◆ WHAT THIS TASK INVOLVES
Your job with the data below is to output exactly the lines from the one holding "count (R339). -/" down to the one holding "REVISION [39:32] -/", both included, and no others.
====== THE RECORDS
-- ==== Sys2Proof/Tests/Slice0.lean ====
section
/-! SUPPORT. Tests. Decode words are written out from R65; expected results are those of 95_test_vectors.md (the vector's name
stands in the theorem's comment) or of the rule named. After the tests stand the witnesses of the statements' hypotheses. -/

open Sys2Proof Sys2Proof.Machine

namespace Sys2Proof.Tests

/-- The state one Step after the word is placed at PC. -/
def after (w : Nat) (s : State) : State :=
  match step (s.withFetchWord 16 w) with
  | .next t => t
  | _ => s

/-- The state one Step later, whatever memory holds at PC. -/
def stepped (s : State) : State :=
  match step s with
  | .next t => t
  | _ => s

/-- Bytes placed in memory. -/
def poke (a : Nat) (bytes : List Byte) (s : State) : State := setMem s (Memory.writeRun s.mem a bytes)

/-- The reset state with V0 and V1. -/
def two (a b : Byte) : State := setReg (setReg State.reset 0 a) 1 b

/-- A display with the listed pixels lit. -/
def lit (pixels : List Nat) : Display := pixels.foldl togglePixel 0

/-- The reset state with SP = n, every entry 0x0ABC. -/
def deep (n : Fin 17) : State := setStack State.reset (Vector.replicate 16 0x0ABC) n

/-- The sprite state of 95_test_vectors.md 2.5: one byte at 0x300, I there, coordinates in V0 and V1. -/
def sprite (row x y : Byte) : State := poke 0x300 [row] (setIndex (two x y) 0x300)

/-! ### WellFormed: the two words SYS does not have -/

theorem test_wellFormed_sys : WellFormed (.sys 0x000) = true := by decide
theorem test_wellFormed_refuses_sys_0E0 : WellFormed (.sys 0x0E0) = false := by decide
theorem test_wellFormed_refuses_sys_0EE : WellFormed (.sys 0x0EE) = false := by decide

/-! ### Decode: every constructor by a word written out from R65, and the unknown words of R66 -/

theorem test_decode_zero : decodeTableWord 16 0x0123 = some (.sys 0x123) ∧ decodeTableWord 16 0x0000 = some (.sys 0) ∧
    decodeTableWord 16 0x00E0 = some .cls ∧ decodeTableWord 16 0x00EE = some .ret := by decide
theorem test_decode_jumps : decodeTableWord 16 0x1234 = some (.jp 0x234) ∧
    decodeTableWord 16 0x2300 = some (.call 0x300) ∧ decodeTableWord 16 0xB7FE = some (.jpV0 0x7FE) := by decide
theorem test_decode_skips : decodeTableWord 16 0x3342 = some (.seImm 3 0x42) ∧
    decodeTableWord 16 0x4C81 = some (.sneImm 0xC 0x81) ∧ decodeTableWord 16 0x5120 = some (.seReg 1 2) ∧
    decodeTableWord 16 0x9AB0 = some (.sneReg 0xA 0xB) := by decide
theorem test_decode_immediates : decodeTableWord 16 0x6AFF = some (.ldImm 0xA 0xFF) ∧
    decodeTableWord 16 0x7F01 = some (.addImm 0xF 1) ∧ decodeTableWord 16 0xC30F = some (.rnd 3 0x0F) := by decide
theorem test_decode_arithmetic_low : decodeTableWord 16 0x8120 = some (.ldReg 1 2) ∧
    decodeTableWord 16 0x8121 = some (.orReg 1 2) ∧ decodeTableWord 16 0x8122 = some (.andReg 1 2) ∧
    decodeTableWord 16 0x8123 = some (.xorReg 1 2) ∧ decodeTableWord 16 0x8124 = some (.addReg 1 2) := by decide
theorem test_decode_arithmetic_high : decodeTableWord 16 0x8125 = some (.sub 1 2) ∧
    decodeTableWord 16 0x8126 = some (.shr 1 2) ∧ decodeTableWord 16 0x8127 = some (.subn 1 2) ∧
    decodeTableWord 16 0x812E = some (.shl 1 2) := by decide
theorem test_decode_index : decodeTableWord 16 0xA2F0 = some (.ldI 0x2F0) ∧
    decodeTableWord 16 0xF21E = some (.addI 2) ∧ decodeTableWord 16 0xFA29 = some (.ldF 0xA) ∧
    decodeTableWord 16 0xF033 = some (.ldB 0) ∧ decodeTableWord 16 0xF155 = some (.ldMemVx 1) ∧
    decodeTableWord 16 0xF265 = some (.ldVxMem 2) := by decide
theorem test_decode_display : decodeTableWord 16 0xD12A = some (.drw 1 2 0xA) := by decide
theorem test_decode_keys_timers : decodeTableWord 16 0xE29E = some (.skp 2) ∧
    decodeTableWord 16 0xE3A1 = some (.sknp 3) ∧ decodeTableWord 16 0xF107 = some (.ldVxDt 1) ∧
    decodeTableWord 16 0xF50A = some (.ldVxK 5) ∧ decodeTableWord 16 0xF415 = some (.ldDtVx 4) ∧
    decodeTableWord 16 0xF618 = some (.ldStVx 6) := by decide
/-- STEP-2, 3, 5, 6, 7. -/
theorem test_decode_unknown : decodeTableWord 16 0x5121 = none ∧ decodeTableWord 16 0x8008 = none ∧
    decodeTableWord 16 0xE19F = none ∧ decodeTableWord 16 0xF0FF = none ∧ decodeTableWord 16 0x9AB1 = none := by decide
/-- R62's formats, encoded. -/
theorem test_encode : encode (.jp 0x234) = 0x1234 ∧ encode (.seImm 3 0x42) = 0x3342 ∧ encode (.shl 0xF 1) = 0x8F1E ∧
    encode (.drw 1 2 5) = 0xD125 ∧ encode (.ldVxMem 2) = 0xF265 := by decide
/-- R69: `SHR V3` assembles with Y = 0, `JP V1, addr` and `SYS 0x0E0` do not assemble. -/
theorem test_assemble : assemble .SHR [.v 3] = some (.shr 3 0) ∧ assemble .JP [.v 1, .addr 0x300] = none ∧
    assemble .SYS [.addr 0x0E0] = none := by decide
============
====== THE RECORDS
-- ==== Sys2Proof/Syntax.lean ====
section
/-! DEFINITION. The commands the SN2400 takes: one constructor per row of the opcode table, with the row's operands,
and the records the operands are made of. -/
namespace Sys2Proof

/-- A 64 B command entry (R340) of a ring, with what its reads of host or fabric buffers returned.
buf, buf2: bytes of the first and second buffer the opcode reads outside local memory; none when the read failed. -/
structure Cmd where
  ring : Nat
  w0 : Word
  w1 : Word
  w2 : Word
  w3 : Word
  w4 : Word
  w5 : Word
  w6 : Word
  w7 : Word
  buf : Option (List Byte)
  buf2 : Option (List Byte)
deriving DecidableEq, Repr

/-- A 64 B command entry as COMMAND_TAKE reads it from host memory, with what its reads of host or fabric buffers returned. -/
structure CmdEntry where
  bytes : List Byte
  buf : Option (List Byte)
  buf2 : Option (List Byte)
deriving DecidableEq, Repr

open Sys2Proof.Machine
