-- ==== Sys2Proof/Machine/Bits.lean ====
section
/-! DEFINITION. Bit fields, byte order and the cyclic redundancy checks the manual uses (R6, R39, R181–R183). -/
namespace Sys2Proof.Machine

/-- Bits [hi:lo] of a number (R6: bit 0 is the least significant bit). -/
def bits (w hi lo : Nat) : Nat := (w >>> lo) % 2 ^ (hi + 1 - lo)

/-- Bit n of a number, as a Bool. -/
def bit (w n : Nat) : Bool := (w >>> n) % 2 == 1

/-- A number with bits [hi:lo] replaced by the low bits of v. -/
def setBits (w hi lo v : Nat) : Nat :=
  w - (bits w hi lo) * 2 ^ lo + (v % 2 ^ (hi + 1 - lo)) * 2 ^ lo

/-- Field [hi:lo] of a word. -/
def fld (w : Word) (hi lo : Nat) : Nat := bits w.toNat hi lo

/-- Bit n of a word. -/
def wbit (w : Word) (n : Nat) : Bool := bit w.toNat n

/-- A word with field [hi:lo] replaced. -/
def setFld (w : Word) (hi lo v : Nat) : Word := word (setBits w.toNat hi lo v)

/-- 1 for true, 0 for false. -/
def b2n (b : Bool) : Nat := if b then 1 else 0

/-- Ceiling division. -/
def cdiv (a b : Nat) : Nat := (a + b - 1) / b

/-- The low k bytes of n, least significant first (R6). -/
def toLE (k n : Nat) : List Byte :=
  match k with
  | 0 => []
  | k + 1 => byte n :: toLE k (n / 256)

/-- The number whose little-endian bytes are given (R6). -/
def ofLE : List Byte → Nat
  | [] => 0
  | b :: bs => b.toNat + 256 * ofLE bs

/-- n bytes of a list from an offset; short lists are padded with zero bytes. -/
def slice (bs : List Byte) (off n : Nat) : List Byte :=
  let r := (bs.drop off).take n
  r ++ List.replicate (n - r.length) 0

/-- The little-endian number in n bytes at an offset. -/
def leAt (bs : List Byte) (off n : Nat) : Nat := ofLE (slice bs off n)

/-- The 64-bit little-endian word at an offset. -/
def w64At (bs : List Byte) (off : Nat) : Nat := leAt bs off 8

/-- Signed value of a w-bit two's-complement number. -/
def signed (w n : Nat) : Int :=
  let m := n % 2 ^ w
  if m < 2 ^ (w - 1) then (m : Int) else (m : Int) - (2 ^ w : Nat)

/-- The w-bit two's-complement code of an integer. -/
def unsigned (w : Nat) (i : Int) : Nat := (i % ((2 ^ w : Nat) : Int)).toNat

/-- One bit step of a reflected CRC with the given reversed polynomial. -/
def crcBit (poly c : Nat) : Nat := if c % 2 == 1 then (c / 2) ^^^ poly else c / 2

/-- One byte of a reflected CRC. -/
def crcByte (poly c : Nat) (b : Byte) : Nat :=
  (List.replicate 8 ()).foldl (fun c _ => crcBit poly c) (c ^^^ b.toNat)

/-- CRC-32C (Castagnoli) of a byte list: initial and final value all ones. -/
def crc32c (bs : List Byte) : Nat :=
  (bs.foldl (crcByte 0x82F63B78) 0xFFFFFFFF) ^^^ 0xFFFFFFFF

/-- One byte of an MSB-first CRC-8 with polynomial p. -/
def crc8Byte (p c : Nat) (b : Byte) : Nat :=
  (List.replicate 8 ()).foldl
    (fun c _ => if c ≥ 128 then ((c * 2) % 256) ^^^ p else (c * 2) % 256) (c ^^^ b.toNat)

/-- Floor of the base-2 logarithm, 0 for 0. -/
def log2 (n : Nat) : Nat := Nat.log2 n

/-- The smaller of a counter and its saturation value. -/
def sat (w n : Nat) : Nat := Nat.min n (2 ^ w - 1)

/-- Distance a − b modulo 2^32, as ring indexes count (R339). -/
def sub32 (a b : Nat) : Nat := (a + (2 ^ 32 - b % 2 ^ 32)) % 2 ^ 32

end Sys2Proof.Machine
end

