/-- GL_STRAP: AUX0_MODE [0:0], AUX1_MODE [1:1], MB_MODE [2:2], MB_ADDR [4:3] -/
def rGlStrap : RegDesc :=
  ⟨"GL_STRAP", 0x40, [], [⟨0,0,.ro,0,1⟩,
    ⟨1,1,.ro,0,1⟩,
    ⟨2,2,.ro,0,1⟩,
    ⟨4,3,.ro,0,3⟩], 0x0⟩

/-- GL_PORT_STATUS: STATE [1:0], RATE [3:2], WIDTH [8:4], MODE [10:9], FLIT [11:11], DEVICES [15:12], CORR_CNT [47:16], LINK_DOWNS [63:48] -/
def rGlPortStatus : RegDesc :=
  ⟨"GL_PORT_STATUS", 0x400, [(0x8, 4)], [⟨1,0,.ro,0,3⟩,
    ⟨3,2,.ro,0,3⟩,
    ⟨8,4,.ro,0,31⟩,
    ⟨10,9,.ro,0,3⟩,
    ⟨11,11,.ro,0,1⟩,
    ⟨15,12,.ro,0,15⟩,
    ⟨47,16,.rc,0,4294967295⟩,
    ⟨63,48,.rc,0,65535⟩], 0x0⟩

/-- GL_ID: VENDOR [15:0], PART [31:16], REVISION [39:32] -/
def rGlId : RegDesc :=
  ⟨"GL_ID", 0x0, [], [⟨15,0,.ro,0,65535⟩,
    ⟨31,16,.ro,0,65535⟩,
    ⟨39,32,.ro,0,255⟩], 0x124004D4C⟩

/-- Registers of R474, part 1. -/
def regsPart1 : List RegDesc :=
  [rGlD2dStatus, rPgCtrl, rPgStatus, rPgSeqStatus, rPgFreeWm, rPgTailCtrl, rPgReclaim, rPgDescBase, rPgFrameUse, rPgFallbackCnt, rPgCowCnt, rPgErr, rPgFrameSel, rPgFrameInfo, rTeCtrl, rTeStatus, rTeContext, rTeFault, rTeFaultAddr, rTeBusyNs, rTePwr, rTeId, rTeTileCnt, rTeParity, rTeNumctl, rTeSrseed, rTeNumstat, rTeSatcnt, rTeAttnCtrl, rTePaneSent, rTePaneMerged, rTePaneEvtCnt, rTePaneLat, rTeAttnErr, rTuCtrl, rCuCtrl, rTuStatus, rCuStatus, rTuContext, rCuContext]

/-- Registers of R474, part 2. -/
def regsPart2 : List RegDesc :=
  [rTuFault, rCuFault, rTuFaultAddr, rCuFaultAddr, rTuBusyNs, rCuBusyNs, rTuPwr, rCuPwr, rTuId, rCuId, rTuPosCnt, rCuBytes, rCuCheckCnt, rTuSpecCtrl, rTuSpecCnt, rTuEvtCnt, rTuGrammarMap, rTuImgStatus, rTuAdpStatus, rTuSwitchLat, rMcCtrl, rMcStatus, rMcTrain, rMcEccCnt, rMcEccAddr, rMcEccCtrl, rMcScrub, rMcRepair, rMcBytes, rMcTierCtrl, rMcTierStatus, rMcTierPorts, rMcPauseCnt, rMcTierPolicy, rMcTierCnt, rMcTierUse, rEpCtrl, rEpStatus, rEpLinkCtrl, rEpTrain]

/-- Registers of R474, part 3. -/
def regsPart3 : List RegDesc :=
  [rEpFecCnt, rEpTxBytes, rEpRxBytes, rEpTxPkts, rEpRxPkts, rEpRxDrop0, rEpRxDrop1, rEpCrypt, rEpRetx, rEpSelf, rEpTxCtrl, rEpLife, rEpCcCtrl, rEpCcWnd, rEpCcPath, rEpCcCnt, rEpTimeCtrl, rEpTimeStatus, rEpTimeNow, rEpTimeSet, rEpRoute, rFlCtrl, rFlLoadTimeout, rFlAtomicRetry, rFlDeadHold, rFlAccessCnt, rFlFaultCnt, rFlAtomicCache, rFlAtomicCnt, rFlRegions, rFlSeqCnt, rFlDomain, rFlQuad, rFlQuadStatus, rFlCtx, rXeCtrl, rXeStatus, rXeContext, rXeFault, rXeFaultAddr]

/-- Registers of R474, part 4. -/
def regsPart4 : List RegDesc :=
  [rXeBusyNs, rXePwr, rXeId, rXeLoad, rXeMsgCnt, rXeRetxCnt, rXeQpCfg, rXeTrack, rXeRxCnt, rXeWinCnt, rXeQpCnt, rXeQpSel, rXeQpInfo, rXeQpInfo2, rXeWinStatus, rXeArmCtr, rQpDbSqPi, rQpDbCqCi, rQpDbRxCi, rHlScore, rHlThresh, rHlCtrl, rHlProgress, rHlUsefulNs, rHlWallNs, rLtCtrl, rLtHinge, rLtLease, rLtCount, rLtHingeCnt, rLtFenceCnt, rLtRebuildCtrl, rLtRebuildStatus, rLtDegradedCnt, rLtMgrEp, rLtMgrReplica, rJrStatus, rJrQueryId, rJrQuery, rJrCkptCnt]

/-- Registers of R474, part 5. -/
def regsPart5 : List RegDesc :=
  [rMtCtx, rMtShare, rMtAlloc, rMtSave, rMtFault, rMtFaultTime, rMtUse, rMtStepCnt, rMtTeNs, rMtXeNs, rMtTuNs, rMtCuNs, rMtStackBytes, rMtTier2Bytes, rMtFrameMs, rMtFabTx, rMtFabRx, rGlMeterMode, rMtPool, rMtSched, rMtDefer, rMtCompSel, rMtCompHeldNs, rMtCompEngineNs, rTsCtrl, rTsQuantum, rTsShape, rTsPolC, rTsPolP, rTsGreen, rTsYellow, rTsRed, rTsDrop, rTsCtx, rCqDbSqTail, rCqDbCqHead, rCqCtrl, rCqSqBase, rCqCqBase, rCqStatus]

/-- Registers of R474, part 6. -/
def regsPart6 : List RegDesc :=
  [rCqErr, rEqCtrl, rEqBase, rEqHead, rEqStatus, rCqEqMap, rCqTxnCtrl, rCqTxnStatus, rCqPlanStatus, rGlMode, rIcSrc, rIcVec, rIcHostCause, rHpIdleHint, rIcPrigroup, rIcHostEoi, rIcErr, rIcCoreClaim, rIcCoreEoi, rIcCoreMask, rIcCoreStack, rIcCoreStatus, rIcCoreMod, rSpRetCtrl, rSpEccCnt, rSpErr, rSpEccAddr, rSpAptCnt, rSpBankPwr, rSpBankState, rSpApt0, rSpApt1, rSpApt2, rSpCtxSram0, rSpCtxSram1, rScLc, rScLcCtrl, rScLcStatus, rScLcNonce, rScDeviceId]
============
====== THE RECORDS
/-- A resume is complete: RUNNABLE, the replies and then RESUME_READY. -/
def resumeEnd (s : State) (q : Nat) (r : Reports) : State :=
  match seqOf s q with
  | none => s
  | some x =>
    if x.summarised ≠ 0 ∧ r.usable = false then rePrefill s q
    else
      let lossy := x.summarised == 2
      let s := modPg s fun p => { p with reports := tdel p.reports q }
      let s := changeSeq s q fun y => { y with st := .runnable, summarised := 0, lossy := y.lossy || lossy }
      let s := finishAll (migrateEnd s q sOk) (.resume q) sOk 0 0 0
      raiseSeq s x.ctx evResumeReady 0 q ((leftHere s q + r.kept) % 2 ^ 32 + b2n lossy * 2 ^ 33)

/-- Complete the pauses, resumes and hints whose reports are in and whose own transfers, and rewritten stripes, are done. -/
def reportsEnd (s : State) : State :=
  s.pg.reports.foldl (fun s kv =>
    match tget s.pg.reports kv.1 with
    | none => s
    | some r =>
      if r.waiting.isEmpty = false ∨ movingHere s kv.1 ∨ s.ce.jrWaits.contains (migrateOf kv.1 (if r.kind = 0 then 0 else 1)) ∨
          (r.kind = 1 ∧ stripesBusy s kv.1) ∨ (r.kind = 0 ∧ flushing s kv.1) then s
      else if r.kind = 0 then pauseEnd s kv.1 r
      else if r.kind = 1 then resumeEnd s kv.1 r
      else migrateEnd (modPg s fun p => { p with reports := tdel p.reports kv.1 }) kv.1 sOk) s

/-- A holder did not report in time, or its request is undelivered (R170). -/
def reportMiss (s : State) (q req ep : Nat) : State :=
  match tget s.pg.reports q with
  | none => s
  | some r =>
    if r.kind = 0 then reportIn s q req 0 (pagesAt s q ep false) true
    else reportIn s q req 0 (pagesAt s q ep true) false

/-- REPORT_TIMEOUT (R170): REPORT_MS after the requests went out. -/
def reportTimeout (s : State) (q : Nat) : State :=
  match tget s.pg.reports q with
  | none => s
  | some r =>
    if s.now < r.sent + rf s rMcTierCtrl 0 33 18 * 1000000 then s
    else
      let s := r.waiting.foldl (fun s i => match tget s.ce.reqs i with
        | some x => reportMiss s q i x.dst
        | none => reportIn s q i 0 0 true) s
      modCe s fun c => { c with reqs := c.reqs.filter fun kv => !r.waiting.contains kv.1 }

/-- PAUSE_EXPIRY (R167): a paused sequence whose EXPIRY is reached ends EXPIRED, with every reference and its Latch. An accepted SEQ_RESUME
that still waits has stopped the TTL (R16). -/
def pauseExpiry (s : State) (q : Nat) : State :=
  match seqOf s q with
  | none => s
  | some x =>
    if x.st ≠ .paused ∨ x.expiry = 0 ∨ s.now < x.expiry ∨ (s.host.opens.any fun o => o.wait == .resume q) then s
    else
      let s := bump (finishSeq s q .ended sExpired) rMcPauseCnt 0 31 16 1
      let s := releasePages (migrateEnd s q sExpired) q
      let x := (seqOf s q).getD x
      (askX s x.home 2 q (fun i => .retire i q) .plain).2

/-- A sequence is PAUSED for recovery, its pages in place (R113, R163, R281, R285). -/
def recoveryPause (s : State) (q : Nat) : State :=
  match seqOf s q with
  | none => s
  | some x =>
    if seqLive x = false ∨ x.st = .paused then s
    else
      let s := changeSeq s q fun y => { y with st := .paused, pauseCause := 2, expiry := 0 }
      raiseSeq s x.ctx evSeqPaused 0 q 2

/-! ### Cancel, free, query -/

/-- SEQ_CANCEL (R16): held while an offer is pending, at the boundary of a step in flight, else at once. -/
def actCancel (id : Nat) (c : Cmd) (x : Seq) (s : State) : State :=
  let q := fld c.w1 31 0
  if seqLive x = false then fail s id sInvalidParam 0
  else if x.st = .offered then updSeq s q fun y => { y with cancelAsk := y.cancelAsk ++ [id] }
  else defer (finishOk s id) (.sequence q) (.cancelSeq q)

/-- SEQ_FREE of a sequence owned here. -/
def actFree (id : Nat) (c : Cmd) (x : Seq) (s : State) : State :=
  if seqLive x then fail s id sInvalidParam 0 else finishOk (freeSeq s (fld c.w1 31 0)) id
============
◆ REPLY TO THE EXERCISE
/-- Distance a − b modulo 2^32, as ring indexes count (R339). -/
def sub32 (a b : Nat) : Nat := (a + (2 ^ 32 - b % 2 ^ 32)) % 2 ^ 32

end Sys2Proof.Machine
end

/-- GL_STRAP: AUX0_MODE [0:0], AUX1_MODE [1:1], MB_MODE [2:2], MB_ADDR [4:3] -/
def rGlStrap : RegDesc :=
  ⟨"GL_STRAP", 0x40, [], [⟨0,0,.ro,0,1⟩,
    ⟨1,1,.ro,0,1⟩,
    ⟨2,2,.ro,0,1⟩,
    ⟨4,3,.ro,0,3⟩], 0x0⟩

/-- GL_PORT_STATUS: STATE [1:0], RATE [3:2], WIDTH [8:4], MODE [10:9], FLIT [11:11], DEVICES [15:12], CORR_CNT [47:16], LINK_DOWNS [63:48] -/
def rGlPortStatus : RegDesc :=
  ⟨"GL_PORT_STATUS", 0x400, [(0x8, 4)], [⟨1,0,.ro,0,3⟩,
    ⟨3,2,.ro,0,3⟩,
    ⟨8,4,.ro,0,31⟩,
    ⟨10,9,.ro,0,3⟩,
    ⟨11,11,.ro,0,1⟩,
    ⟨15,12,.ro,0,15⟩,
    ⟨47,16,.rc,0,4294967295⟩,
    ⟨63,48,.rc,0,65535⟩], 0x0⟩

/-- GL_ID: VENDOR [15:0], PART [31:16], REVISION [39:32] -/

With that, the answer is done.